It has taken five days or less for the government and media lies used to justify the reopening of Australian schools to be exposed. The pious statements about children’s mental health and the importance of their learning have given way to the reality: an already underfunded public school system rendered completely dysfunctional as thousands of students and teachers are infected with a potentially-deadly virus and hundreds of thousands more are exposed.

In New South Wales (NSW), the country’s most populous state, the majority of students only returned to classrooms last Tuesday. In three days, from Tuesday to Thursday, 2,417 students tested positive for the virus, together with 617 teachers and staff. The confirmed cases spanned 438 schools. It is not known how many are public and how many private.

In Victoria, many students reentered schools on Monday, though some went back later in the week. There, the figures reported during the day Friday were 2,900 students infected and 410 staff.

In line with near-identical reopening plans adopted by the NSW Liberal government and its Labor counterpart in Victoria, not a single school has closed as a result of the transmission.

Government leaders and education bureaucrats in both states earlier expressed a great deal of concern about the wellbeing of students.

Contrary to all previous experience, holidaying students were supposedly pining for a return to their classrooms. Online learning, which has been successfully rolled out on a number of occasions over the past two years, despite the refusal of governments to invest the necessary resources, was presented as the greatest evil.

However, the very same politicians and state authorities, together with a motley crew of psychologists, right-wing epidemiologists and media commentators who function as their propagandists, have responded to the mass infections of the past week with a shrug or less. Some are even ghoulishly celebrating the spread of the virus.

NSW education minister Sarah Mitchell declared: “I’m so pleased with how this first week has gone… I really couldn’t have wished for a better start to the school year.”

Similar comments were made by Victorian education minister James Merlino. An unnamed state education department representative told the Age yesterday, “Detecting coronavirus cases through our school rapid testing program shows that our program is working…” Schools were purportedly “managing their outbreaks really well.”

The response points to the underlying agenda of the reopening: to further normalise the spread of the virus for the foreseeable future, and to get the economy, and big business profits, moving, with millions of students in schools and their parents on the job.

The official responses are also part of a new propaganda line, even more cynical than the last. The thrust of it is that masses of children were infected over the holidays, as a result of the “let it rip” government policies, so 6,000 or more cases a week in the two largest states are no big deal.

As the unnamed Victorian bureaucrat told the Age, “[T]hese cases are an extremely low proportion of the total.”

This appears to be why the governments and education departments, which jealously guarded school infection numbers as a state secret in term four, are volunteering them in the first week of 2022. There were more than 250,000 infections among children aged under 19 in January, during the school holidays, the majority of them in NSW and Victoria. The suggestion is that cases are no higher now than then, and may even be lower.
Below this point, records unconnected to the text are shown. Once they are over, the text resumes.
theorem writeCmd_effect {w : Word} {s t : State} (h : writeCmd w s = .next t) : Effect s t := by
  rcases writeCmd_cases w s with ⟨_, -, e⟩ | ⟨hi, e | ⟨op, hl, e⟩ | ⟨c, hc, e⟩⟩ <;> cases e.symm.trans h
  · exact .violate
  · exact .acknowledge hi
  · exact .start hi op hl
  · exact .reject hi hc

theorem hostOp_effect {op : HostOp} {s t : State} (h : hostOp op s = .next t) : Effect s t := by
  rcases hostOp_cases op s with ⟨-, e⟩ | ⟨w, -, e⟩ | e | ⟨rs, d, ins, e, hr⟩ | ⟨hi, v, e⟩ | ⟨hi, i, v, hc, e⟩
  case inr.inl => exact writeCmd_effect (e.symm.trans h)
  all_goals cases e.symm.trans h
  · exact .violate
  · exact .record rs d ins hr
  · exact .setInLen hi v
  · exact .storeIn hi hc v

theorem applyInput_effect {i : Input} {s t : State} (h : applyInput i s = .next t) : Effect s t := by
  cases i with
  | host op => exact hostOp_effect h
  | reset => cases h; exact .reset
  | secondHost => cases h

theorem blockStep_effect {s t : State} (h : blockStep s = .next t) : Effect s t := by
  rcases blockStep_cases s with
    ⟨-, e⟩ | ⟨r, hf, hn, e⟩ | ⟨r, hf, -, hlt, e⟩ | ⟨r, hf, -, -, ⟨-, e⟩ | ⟨hs, e⟩⟩ | ⟨r, -, -, e⟩ <;>
    cases e.symm.trans h
  · exact .pass s
  · rcases complete_cases r s with ⟨-, e⟩ | ⟨hw, e⟩ <;> rw [e]
    · exact .raise hf (by decide)
    · exact .complete hf hn hw
  · obtain ⟨hk, hn, hl⟩ := encodeEmission_bounds s hlt
    exact .advance hf _ hk hn (by omega)
  · exact .raise hf (by decide)
  · have hb := streamBytes_decodeControl (fetchControl r s)
    have hl := controlLen_le (fetchControl r s)
    refine .advance hf _ (by omega) hs ?_
    rw [decodeControl_output_length]
    omega

/-- One step of the machine: a turn is taken off the schedule, at most one input off the queue, and one effect
follows. -/
theorem step_effect {s t : State} (h : step s = .next t) :
    ∃ ins, Effect { s with turns := s.turns.tail, inputs := ins } t := by
  rcases step_cases s with ⟨-, e⟩ | ⟨-, e⟩ <;> rw [e] at h
  · exact ⟨s.inputs, blockStep_effect h⟩
  · unfold hostStep at h
    split at h
    · cases h; exact ⟨s.inputs, .pass _⟩
    · exact ⟨_, applyInput_effect h⟩

/-! ### The invariant -/

/-- The parts of the state that the invariant does not constrain: the mark, the schedule and the pending inputs are
free, more draws may be taken, and what was read may grow so long as no running operation is shown ended. -/
theorem StateInv.hostSide {s : State} (h : StateInv s) (v : Bool) (d : Nat) (ins : List Input) (ts : List Agent)
    {rs : List Response} (unsettled : ∀ r, s.fsm = .running r → State.outSettled { s with responses := rs } = false) :
    StateInv { s with violated := v, draws := s.draws + d, inputs := ins, turns := ts, responses := rs } :=
  { h with
    runDraws := fun r hr => (h.runDraws r hr).trans (Nat.le_add_right _ _)
    runUnsettled := unsettled }

/-- What a read returns does not settle OUT while an operation runs (70_reset_and_hazards.md R244 duty 3). -/
theorem StateInv.unsettled_of_read {s : State} (h : StateInv s) {rs : List Response} (read : ReadsAtMostOne s rs) {r : Run}
    (hr : s.fsm = .running r) : State.outSettled { s with responses := rs } = false := by
  have hs := h.runUnsettled r hr
  rcases read with rfl | ⟨x, rfl, hx⟩
  · exact hs
  · refine Bool.eq_false_iff.mpr fun ht => ?_
    rcases outSettled_of_read (s := s) (t := { s with responses := x :: s.responses }) rfl rfl ht with h' | h'
    · simp [hs] at h'
    · simp [(hx h').1] at hr

theorem StateInv.clearStatus {s : State} (h : StateInv s) : StateInv (clearStatus s) :=
  { h with
    busyClear := fun r hr => ⟨rfl, rfl, (h.busyClear r hr).2.2⟩
    undoneOk := fun _ => rfl
    errLen := fun he => absurd rfl he }

theorem StateInv.rejectCommand {s : State} (h : StateInv s) (idle : s.fsm = .idle) (e : ErrCode) :
    StateInv (rejectCommand e s) :=
  { h with
    busyClear := by simp [idle]
    undoneOk := by simp
    errLen := fun _ => rfl
    lenBound := Nat.zero_le _
    lenWritten := by simp }

theorem StateInv.startOp {s : State} (h : StateInv s) (op : CodecOp) (fits : s.inLen.toNat ≤ s.params.inCap) :
    StateInv (startOp op s) :=
  { h with
    busyClear := by simp
    undoneOk := fun _ => rfl
    errLen := fun he => absurd rfl he
    lenBound := Nat.zero_le _
    lenWritten := by simp
    runCounts := by simp [fits]
    runWritten := by simp
    runDraws := by simp
    runUnsettled := by simp }

theorem StateInv.advance {s : State} (h : StateInv s) {r : Run} (running : s.fsm = .running r) (bytes : List Byte)
    {k : Nat} (within : r.rd + k ≤ r.n) (ratio : bytes.length ≤ 64 * k) : StateInv (advance bytes k r s) := by
  obtain ⟨hdone, herr, hlen⟩ := h.busyClear r running
  obtain ⟨hn, hcap, -, hwr⟩ := h.runCounts r running
  have after : ∀ {q}, (Machine.advance bytes k r s).fsm = .running q → q = r.after k bytes.length :=
    fun hq => (Fsm.running.inj ((advance_running bytes k r s).symm.trans hq)).symm
  refine { h with
    outWf := emitAll_wf h.outWf
    outBelow := emitAll_below h.outBelow
    busyClear := fun _ _ => ⟨hdone, herr, hlen⟩
    lenWritten := fun i hi => emitAll_written_iff.mpr (.inr (h.lenWritten i hi))
    runCounts := fun q hq => ?_
    runWritten := fun q hq i hi hc => emitAll_written_iff.mpr ?_
    runDraws := fun q hq => ?_
    runUnsettled := fun _ _ => h.runUnsettled r running
    freedWritten := fun i hi => emitAll_written_iff.mpr (.inr (h.freedWritten i hi)) }
  · cases after hq
    exact ⟨hn, hcap, within, by simp only [Run.after]; omega⟩
  · cases after hq
    by_cases hw : i < r.wr
    · exact .inr (h.runWritten r running i hw hc)
    · exact .inl ⟨by omega, hi, hc⟩
  · cases after hq
    exact h.runDraws r running

theorem StateInv.completeOk {s : State} (h : StateInv s) {r : Run} (running : s.fsm = .running r)
    (fits : r.wr ≤ s.params.outCap) : StateInv (completeOk r s) := by
  obtain ⟨-, -, -, hcap⟩ := Params.caps_of_wellFormed h.params
  have hlen : (Machine.completeOk r s).outLen.toNat = r.wr := by
    simp only [completeOk_outLen, BitVec.toNat_ofNat]
    exact Nat.mod_eq_of_lt (by omega)
  exact { h with
    busyClear := nofun
    undoneOk := fun _ => rfl
    errLen := fun he => absurd rfl he
    lenBound := hlen.trans_le fits
    lenWritten := fun i hi => h.runWritten r running i (hlen ▸ hi) (by omega)
    runCounts := nofun
    runWritten := nofun
    runDraws := nofun
    runUnsettled := nofun
    freedBound := Nat.zero_le _
    freedWritten := by simp }

theorem StateInv.raiseError {s : State} (h : StateInv s) (e : ErrCode) (r : Run) : StateInv (raiseError e r s) :=
  { h with
    outWf := scramble_wf h.outWf _ _
    outBelow := scramble_below h.outBelow _ (Nat.min_le_right _ _)
    busyClear := nofun
    undoneOk := nofun
    errLen := fun _ => rfl
    lenBound := Nat.zero_le _
    lenWritten := by simp
    runCounts := nofun
    runWritten := nofun
    runDraws := nofun
    runUnsettled := nofun
    freedBound := Nat.min_le_right _ _
    freedWritten := fun _ hi => scramble_written_iff.mpr (.inl hi) }

/-! ### Reset -/

/-- Every field the block's reset sets stands at its value (10_state.md R37). -/
structure Cleared (s : State) : Prop where
  done : s.done = false
  err : s.err = .ok
  inLen : s.inLen = 0
  outLen : s.outLen = 0
  fsm : s.fsm = .idle
  inBuf : s.inBuf = []
  outBuf : s.outBuf = []
  freed : s.freed = 0

theorem resetBlock_cleared (s : State) : Cleared (resetBlock s) := ⟨rfl, rfl, rfl, rfl, rfl, rfl, rfl, rfl⟩

theorem resetWith_cleared (p : Params) : Cleared (State.resetWith p) := ⟨rfl, rfl, rfl, rfl, rfl, rfl, rfl, rfl⟩

theorem Cleared.atResetValues {s : State} (h : Cleared s) : AtResetValues s := by
  have hstatus : statusWord s = 0 := by simp [statusWord_idle h.fsm, h.done, h.err, errBits]
  exact ⟨rfl, rfl, hstatus, h.inLen, h.outLen, rfl, rfl, rfl, h.fsm, by simp [h.inBuf], by simp [h.outBuf]⟩

/-- Nothing is written, counted or running, so each clause speaks of an empty buffer, a length 0 or no operation. -/
theorem Cleared.stateInv {s : State} (h : Cleared s) (params : s.params.wellFormed = true) : StateInv s := by
  obtain ⟨hdone, herr, -, hout, hfsm, hin, hbuf, hfreed⟩ := h
  constructor <;> simp [params, herr, hout, hfsm, hin, hbuf, hfreed]

/-! ### Effects and what they keep -/

/-- Every effect keeps the invariant. -/
theorem Effect.keeps_stateInv {s t : State} (e : Effect s t) (h : StateInv s) : StateInv t := by
  cases e with
  | violate => exact h.hostSide true 0 s.inputs s.turns h.runUnsettled
  | record rs d ins read => exact h.hostSide s.violated d ins s.turns (fun _ => h.unsettled_of_read read)
  | setInLen idle v => exact { h with runCounts := by simp [idle] }
  | storeIn idle cell v => exact { h with inWf := write_wf h.inWf _ v, inBelow := write_below h.inBelow cell v }
  | acknowledge _ => exact h.clearStatus
  | reject idle _ => exact h.rejectCommand idle _
  | start _ op fits => exact h.startOp op fits
  | reset => exact (resetBlock_cleared s).stateInv h.params
  | advance running bytes _ within ratio => exact h.advance running bytes within ratio
  | complete running _ fits => exact h.completeOk running fits
  | raise _ _ => exact h.raiseError _ _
This line, however, is entirely based on the “testing regime” which government ministers are touting. Examined in any detail, though, it becomes clear that the confirmed cases are likely just a fraction of the real number. Each week, for the first four weeks of term only, students are provided with two rapid antigen tests (RATs). Far less reliable than PCR tests, they are to be administered by children themselves or their parents, and are not mandatory. In other words, there is no indication how many tests are actually being carried out, and whether they have been done correctly.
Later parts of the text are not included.